2000-11-02 07:23:42

by Wayne Whitney

[permalink] [raw]
Subject: [BUG?] two swapping processes freeze 2.4.0-test10 (but not 2.2.18pre19)


Hi,

My group runs computations on a small linux cluster of RedHat 7.0 dual
PIII-700's with 512MB RAM/512MB swap. We have been experiencing some
lockups/poor performance on 2.4.x kernels when running two computations at
once. I've narrowed it down to a reproducible problem under 2.4.0-test10
(gcc 2.91.66), using a test computation which will grow in memory
footprint to about 830MB over the course of a few minutes:

I simultaneously run "top d1" and two of the test computations. All is
well (top updates smoothly) until physical RAM is exhausted. However, as
soon as swap is touched, then top freezes and does not update. In this
state, I can switch virtual consoles but not login to a new one; the
machine is pingable but does not respond to ssh. Once swap is exhausted,
the OOM killer kicks in and kills one of the test computations; then all
is well and everything works as expected.

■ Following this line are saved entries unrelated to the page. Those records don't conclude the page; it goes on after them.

/-! ## Conversions (R204-R209) -/

/-- fcvt of one element from format `se` to `e`. -/
def fConvert (se e : Elem) (fm : FMod) (u a : Nat) : Nat × Nat :=
  match fDecode se (fFtz se fm.ftzi a) with
  | .nan s => nanOf e (nvIf s)
  | .inf n => (fInfRes e fm.sat n, if e = .e4m3 then flNV else 0)
  | .fin n m x => if m = 0 then zeroOf e n else fRound e fm u n m x

/-- ftoi (R205). -/
def fToInt (se e : Elem) (r : Rnd) (ftzi : Bool) (u a : Nat) : Nat × Nat :=
  match fDecode se (fFtz se ftzi a) with
  | .nan _ => (0, flNV)
  | .inf n => (wrapI e.width (if n then eMin e else eMax e), flNV)
  | .fin n m x =>
    let t := roundInt r u n m x
    let v : Int := if n then -(t.1 : Int) else t.1
    if v < eMin e then (wrapI e.width (eMin e), flNV)
    else if eMax e < v then (wrapI e.width (eMax e), flNV)
    else (wrapI e.width v, if t.2 then flNX else 0)

/-- itof (R206). -/
def iToFloat (se e : Elem) (r : Rnd) (sat : Bool) (u a : Nat) : Nat × Nat :=
  let v := toI se a
  if v = 0 then zeroOf e false
  else fRound e { rnd := r, sat := sat, ftzi := false, ftzo := false } u (decide (v < 0)) v.natAbs 0

/-- Element bits of a block format (R181). -/
def mxWidth : Ty → Nat
  | .mxi8 => 8 | .mxi6 => 6 | _ => 4

/-- mxdq of one element (R209). -/
def mxDequant (w : Nat) (e : Elem) (fm : FMod) (u q sc : Nat) : Nat × Nat :=
  let v := toS w (q % 2 ^ w)
  if sc = 0xFF then nanOf e 0
  else if v = 0 then zeroOf e false
  else fRound e fm u (decide (v < 0)) v.natAbs ((sc : Int) - 127 - ((w : Int) - 2))

/-- The scale exponent of a block (R208) from the magnitudes of its lanes. -/
def mxScaleExp (e : Elem) (codes : List Nat) : Int :=
  let top := codes.foldl (fun b c => max b (fMag e c)) 0
  match fDecode e top with
  | .fin _ m x => if m = 0 then -127 else max (-127) (min 127 ((Nat.log2 m : Int) + x))
  | _ => -127

/-- One element of mxq (R208): the element's bits and its flags. -/
def mxQuant (w : Nat) (e : Elem) (r : Rnd) (u : Nat) (ex : Int) (c : Nat) : Nat × Nat :=
  match fDecode e c with
  | .fin n m x =>
    let t := roundInt r u n m (x + ((w : Int) - 2 - ex))
    let lim := 2 ^ (w - 1) - 1
    let k := min lim t.1
    let v : Int := if n then -(k : Int) else k
    (wrapI w v, if t.2 ∨ k ≠ t.1 then flNX else 0)
  | _ => (0, 0)

/-! ## Element by element -/

/-- Results of an instruction in a lane: `f i u` is element `i`, given its rounding word. -/
def State.fElems (s : State) (ty : Ty) (L : Nat) (f : Nat → Nat → Nat × Nat) : Val × Nat :=
  let rs := (List.range (Ty.lanes ty)).map fun i => f i (s.roundWord L i)
  (BitVec.ofNat 256 (ofElems (Ty.elem ty).width (rs.map Prod.fst)), orAll (rs.map Prod.snd))

/-- An instruction with one result, whose elements take rounding words under RSTO. -/
def State.putFp (s : State) (ty : Ty) (r : Rnd) (f : Nat → Nat → Nat → Nat × Nat) : State :=
  s.finishFp (wordsUsed r (Ty.lanes ty)) fun L =>
    let t := s.fElems ty L (f L)
    ([t.1], t.2)

/-- Element `i` of an operand in a lane. -/
def State.el (s : State) (ty : Ty) (o : Opnd) (L i : Nat) : Nat := elemAt (s.opnd ty o L) (Ty.elem ty).width i

/-! ## The instructions -/

def execFadd (ty : Ty) (m : FMod) (a b : Opnd) (s : State) : Outcome :=
  .next (s.putFp ty m.rnd fun L i u => fAdd (Ty.elem ty) m u (s.el ty a L i) (s.el ty b L i))
def execFsub (ty : Ty) (m : FMod) (a b : Opnd) (s : State) : Outcome :=
  .next (s.putFp ty m.rnd fun L i u => fSub (Ty.elem ty) m u (s.el ty a L i) (s.el ty b L i))
def execFmul (ty : Ty) (m : FMod) (a b : Opnd) (s : State) : Outcome :=
  .next (s.putFp ty m.rnd fun L i u => fMul (Ty.elem ty) m u (s.el ty a L i) (s.el ty b L i))
def execFma (ty : Ty) (m : FMod) (a b c : Opnd) (s : State) : Outcome :=
  .next (s.putFp ty m.rnd fun L i u => fFma (Ty.elem ty) m u (s.el ty a L i) (s.el ty b L i) (s.el ty c L i))
def execFdiv (ty : Ty) (m : FMod) (a b : Opnd) (s : State) : Outcome :=
  .next (s.putFp ty m.rnd fun L i u => fDiv (Ty.elem ty) m u (s.el ty a L i) (s.el ty b L i))
def execFsqrt (ty : Ty) (m : FMod) (a : Opnd) (s : State) : Outcome :=
  .next (s.putFp ty m.rnd fun L i u => fSqrt (Ty.elem ty) m u (s.el ty a L i))
def execFrsqrt (ty : Ty) (m : FMod) (a : Opnd) (s : State) : Outcome :=
  .next (s.putFp ty m.rnd fun L i _ => fRsqrt (Ty.elem ty) m (s.el ty a L i))
def execFrcp (ty : Ty) (m : FMod) (a : Opnd) (s : State) : Outcome :=
  .next (s.putFp ty m.rnd fun L i u => fRcp (Ty.elem ty) m u (s.el ty a L i))
def execFmin (ty : Ty) (ftzi : Bool) (a b : Opnd) (s : State) : Outcome :=
  .next (s.putFp ty .rne fun L i _ => fMinMax true (Ty.elem ty) ftzi (s.el ty a L i) (s.el ty b L i))
def execFmax (ty : Ty) (ftzi : Bool) (a b : Opnd) (s : State) : Outcome :=
  .next (s.putFp ty .rne fun L i _ => fMinMax false (Ty.elem ty) ftzi (s.el ty a L i) (s.el ty b L i))
def execFabs (ty : Ty) (a : Opnd) (s : State) : Outcome := .next (s.put fun L => map1 ty fAbs (s.opnd ty a L))
def execFneg (ty : Ty) (a : Opnd) (s : State) : Outcome := .next (s.put fun L => map1 ty fNegate (s.opnd ty a L))
def execFcpsgn (ty : Ty) (a b : Opnd) (s : State) : Outcome :=
  .next (s.put fun L => map2 ty fCopySign (s.opnd ty a L) (s.opnd ty b L))
def execFcmp (ty : Ty) (ftzi : Bool) (code : FCmp) (a b : Opnd) (s : State) : Outcome :=
  .next (s.finishFp 0 fun L =>
    let t := fCompare code (Ty.elem ty) ftzi (s.el ty a L 0) (s.el ty b L 0)
    ([valOfBool t.1], t.2))
def execFclass (ty : Ty) (ftzi : Bool) (a : Opnd) (s : State) : Outcome :=
  .next (s.put fun L => BitVec.ofNat 256 (fClassOf (Ty.elem ty) ftzi (s.el ty a L 0)))
def execFrint (ty : Ty) (rnd : Rnd) (ftzi : Bool) (a : Opnd) (s : State) : Outcome :=
  .next (s.putFp ty rnd fun L i u => fRint (Ty.elem ty) rnd ftzi u (s.el ty a L i))
def execFscale (ty : Ty) (m : FMod) (a n : Opnd) (s : State) : Outcome :=
  .next (s.putFp ty m.rnd fun L i u =>
    fScale (Ty.elem ty) m u (s.el ty a L i) (toS 32 ((s.opnd tyI32 n L).toNat % 2 ^ 32)))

A few observations/comments:

(1) Under 2.2.18pre19, this problem does not occur. Even while swapping,
top, sshd, etc work fine.

(2) If I run only one process, this problem does not occur.

(3) I sometimes find one of the machines frozen in the morning after
running two computations overnight (pingable, no ssh or console
switching). The last time this happened (under 2.4.0-test10-pre6/gcc 2.96
[before I knew better]) there were some unusual log messages, which I
attached below, in case this is related.

(4) I noticed a recent message on the kernel mailing list that I thought
might be the same problem:

On Wed, 1 Nov 2000, Rik van Riel wrote (in "Re: [BUG] /proc/<pid>/stat
access stalls badly for swapping process, 2.4.0-test10"):

> I have one possible reason for this ....
>
> 1) the procfs process does (in fs/proc/array.c::proc_pid_stat)
> down(&mm->mmap_sem);
>
> 2) but, in order to do that, it has to wait until the process
> it is trying to stat has /finished/ its page fault, and is
> not into its next one ...
>
> 3) combine this with the elevator starvation stuff (ask Jens
> Axboe for blk-7 to alleviate this issue) and you have a
> scenario where processes using /proc/<pid>/stat have the
> possibility to block on multiple processes that are in the
> process of handling a page fault (but are being starved)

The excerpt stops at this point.